══ Material for this exercise ══
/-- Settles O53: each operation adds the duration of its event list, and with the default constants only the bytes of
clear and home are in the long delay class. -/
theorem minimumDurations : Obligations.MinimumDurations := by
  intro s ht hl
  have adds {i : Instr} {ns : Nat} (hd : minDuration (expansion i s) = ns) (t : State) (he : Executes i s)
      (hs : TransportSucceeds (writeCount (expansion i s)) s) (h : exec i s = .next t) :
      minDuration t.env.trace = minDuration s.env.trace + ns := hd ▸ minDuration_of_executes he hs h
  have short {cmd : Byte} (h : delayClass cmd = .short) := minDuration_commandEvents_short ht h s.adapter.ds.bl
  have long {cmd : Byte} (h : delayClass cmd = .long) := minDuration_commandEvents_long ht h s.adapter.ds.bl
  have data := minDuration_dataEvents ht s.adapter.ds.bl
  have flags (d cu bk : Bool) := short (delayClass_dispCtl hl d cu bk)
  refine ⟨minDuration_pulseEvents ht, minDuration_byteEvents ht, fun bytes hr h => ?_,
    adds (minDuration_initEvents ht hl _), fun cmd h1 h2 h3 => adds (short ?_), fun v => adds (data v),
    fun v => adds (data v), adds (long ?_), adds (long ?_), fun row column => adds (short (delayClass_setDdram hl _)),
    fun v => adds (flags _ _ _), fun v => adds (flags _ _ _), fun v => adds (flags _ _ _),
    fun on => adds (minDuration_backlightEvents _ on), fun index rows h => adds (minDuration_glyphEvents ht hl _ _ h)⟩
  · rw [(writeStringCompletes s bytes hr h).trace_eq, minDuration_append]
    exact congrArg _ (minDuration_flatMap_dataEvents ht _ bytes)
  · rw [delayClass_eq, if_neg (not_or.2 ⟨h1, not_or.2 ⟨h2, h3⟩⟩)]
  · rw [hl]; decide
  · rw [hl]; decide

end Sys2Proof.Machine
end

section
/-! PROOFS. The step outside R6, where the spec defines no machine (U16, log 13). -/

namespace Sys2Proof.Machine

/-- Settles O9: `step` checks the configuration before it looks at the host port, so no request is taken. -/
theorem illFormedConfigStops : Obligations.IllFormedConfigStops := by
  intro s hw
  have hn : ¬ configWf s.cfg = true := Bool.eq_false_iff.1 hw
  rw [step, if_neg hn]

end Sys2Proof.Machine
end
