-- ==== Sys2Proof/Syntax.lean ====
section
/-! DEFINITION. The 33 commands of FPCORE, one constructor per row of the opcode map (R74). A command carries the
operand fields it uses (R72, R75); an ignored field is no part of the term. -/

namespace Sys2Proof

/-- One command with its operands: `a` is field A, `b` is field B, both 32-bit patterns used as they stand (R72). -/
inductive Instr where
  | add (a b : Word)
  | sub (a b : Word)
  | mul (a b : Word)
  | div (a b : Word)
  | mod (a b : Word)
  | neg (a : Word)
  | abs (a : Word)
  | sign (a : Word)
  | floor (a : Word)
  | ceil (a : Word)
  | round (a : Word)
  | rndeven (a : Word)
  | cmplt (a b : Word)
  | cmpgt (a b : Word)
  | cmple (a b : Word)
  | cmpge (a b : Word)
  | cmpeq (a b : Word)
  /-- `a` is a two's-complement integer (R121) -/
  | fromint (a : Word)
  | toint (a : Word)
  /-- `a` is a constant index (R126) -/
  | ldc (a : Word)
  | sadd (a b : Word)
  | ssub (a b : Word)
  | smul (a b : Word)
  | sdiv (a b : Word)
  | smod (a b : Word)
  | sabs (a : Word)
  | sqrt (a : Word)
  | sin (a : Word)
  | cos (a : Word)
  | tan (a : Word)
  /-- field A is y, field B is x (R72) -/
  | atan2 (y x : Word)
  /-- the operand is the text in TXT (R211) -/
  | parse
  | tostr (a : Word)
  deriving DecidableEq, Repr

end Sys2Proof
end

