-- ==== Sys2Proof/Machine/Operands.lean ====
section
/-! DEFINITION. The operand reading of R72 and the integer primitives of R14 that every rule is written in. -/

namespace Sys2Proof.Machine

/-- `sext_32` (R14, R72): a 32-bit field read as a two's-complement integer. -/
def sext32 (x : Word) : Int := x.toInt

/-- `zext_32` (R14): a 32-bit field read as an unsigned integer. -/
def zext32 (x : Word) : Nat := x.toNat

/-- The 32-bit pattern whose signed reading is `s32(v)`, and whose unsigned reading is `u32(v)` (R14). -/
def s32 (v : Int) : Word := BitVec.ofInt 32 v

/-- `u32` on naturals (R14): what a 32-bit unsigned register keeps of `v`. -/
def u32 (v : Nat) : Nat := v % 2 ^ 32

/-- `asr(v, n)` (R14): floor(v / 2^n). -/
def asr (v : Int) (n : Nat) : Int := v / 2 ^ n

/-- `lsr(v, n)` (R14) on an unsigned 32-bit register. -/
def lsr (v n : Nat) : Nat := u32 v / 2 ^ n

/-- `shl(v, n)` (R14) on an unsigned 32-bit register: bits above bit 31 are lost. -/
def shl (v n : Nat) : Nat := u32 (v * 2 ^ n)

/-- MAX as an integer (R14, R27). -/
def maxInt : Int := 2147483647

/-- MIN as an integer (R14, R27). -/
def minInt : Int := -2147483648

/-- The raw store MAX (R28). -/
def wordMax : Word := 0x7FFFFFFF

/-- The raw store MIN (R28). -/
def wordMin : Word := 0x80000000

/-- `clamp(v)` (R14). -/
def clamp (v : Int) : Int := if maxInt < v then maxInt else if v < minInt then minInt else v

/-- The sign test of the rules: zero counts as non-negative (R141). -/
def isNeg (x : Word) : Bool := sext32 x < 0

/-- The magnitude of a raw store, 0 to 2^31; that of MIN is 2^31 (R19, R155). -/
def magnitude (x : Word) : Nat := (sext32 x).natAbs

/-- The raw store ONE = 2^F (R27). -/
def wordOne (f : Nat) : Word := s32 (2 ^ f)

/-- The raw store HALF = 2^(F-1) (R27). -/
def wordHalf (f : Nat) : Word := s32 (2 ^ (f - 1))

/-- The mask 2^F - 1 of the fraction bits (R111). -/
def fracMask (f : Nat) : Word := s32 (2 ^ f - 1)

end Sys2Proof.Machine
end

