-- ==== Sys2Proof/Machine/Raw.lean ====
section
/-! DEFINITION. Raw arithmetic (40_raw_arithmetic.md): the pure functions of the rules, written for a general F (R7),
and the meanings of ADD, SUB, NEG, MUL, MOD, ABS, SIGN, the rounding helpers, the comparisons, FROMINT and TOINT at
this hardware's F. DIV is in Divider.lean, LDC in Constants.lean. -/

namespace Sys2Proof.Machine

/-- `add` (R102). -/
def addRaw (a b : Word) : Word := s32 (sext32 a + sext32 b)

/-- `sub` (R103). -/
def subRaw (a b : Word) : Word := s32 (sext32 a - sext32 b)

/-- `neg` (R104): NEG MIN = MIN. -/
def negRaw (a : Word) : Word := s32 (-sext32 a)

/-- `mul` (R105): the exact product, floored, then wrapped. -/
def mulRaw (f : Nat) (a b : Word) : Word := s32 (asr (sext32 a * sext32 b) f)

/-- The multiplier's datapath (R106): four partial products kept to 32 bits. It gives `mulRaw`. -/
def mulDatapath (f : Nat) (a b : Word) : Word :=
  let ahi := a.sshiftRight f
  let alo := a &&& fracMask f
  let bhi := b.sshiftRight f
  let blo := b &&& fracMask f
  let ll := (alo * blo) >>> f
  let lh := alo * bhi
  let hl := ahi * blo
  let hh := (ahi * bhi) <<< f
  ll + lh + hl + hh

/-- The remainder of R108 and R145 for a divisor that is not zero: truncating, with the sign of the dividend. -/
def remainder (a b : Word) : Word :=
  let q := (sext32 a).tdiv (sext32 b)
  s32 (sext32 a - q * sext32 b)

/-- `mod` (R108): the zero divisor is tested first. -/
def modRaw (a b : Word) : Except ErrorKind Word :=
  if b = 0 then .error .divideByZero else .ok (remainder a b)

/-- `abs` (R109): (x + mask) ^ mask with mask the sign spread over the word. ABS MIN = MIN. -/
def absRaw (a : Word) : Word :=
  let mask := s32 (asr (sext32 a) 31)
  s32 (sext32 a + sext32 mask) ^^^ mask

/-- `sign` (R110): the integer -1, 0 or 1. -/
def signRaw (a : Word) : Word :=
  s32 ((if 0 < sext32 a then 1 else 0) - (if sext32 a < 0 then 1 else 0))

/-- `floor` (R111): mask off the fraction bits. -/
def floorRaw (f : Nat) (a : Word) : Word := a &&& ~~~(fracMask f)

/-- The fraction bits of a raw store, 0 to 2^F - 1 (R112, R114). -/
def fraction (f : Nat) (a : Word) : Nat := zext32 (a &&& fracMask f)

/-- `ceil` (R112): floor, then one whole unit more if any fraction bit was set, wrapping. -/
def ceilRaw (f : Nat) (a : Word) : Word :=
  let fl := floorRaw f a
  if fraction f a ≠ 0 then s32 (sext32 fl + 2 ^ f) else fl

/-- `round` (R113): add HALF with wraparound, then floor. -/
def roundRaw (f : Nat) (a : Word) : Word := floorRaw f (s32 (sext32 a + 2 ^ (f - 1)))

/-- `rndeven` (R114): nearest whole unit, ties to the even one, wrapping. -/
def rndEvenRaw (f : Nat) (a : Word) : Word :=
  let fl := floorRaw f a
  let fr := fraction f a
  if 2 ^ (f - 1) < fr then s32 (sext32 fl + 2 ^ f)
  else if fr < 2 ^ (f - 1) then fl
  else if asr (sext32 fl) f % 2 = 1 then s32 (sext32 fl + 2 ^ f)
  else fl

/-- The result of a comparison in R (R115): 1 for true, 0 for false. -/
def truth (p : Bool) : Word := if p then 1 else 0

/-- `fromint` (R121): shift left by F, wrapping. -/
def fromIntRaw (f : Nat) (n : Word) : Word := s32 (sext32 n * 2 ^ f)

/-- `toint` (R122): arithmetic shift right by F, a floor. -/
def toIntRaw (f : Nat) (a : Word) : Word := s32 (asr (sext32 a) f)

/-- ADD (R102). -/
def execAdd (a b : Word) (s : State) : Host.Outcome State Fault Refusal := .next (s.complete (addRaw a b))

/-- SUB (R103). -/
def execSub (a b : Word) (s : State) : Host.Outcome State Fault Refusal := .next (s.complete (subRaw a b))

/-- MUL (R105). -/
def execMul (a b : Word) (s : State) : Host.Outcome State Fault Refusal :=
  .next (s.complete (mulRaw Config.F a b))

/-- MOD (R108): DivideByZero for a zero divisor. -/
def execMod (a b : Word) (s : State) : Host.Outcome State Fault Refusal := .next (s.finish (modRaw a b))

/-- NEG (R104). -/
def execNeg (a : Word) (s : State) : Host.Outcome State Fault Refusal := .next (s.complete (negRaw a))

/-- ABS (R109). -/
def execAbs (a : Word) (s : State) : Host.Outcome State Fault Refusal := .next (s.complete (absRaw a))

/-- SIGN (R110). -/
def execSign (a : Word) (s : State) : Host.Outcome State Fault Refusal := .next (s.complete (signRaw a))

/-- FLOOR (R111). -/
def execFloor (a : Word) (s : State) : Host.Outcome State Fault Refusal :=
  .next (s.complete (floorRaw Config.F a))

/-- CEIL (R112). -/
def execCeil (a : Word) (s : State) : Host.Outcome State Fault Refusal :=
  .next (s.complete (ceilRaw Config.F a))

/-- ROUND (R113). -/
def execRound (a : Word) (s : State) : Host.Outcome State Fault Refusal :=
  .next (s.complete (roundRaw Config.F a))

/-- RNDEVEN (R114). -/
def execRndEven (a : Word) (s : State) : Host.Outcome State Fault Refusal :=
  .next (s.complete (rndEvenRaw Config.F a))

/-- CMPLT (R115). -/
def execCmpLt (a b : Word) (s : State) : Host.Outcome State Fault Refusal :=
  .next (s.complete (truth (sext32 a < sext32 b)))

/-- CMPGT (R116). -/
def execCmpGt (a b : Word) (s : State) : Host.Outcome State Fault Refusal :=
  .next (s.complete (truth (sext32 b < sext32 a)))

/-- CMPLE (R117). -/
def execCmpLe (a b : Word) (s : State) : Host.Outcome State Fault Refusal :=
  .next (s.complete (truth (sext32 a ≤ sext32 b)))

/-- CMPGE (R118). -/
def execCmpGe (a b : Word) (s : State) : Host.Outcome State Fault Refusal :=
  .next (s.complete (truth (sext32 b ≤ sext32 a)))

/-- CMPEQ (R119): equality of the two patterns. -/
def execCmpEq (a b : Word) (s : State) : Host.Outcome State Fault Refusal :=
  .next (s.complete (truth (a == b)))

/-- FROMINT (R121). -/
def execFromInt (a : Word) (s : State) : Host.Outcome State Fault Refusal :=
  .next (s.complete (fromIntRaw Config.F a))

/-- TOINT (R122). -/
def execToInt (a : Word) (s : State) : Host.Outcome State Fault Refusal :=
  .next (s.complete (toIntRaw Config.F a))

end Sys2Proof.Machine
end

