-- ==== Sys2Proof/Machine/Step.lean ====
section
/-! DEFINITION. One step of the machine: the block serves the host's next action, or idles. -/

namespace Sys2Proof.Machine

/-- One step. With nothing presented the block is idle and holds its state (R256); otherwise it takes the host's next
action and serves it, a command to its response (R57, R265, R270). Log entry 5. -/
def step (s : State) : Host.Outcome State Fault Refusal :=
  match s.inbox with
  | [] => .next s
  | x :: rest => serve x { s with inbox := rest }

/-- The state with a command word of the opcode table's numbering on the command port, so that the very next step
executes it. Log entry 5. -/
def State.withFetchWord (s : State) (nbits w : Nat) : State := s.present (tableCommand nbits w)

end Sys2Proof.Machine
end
═══
_What needs to be done_. Return each line of the data where the word "toIntRaw" appears.

_Task solution_.
def toIntRaw (f : Nat) (a : Word) : Word := s32 (asr (sext32 a) f)
  .next (s.complete (toIntRaw Config.F a))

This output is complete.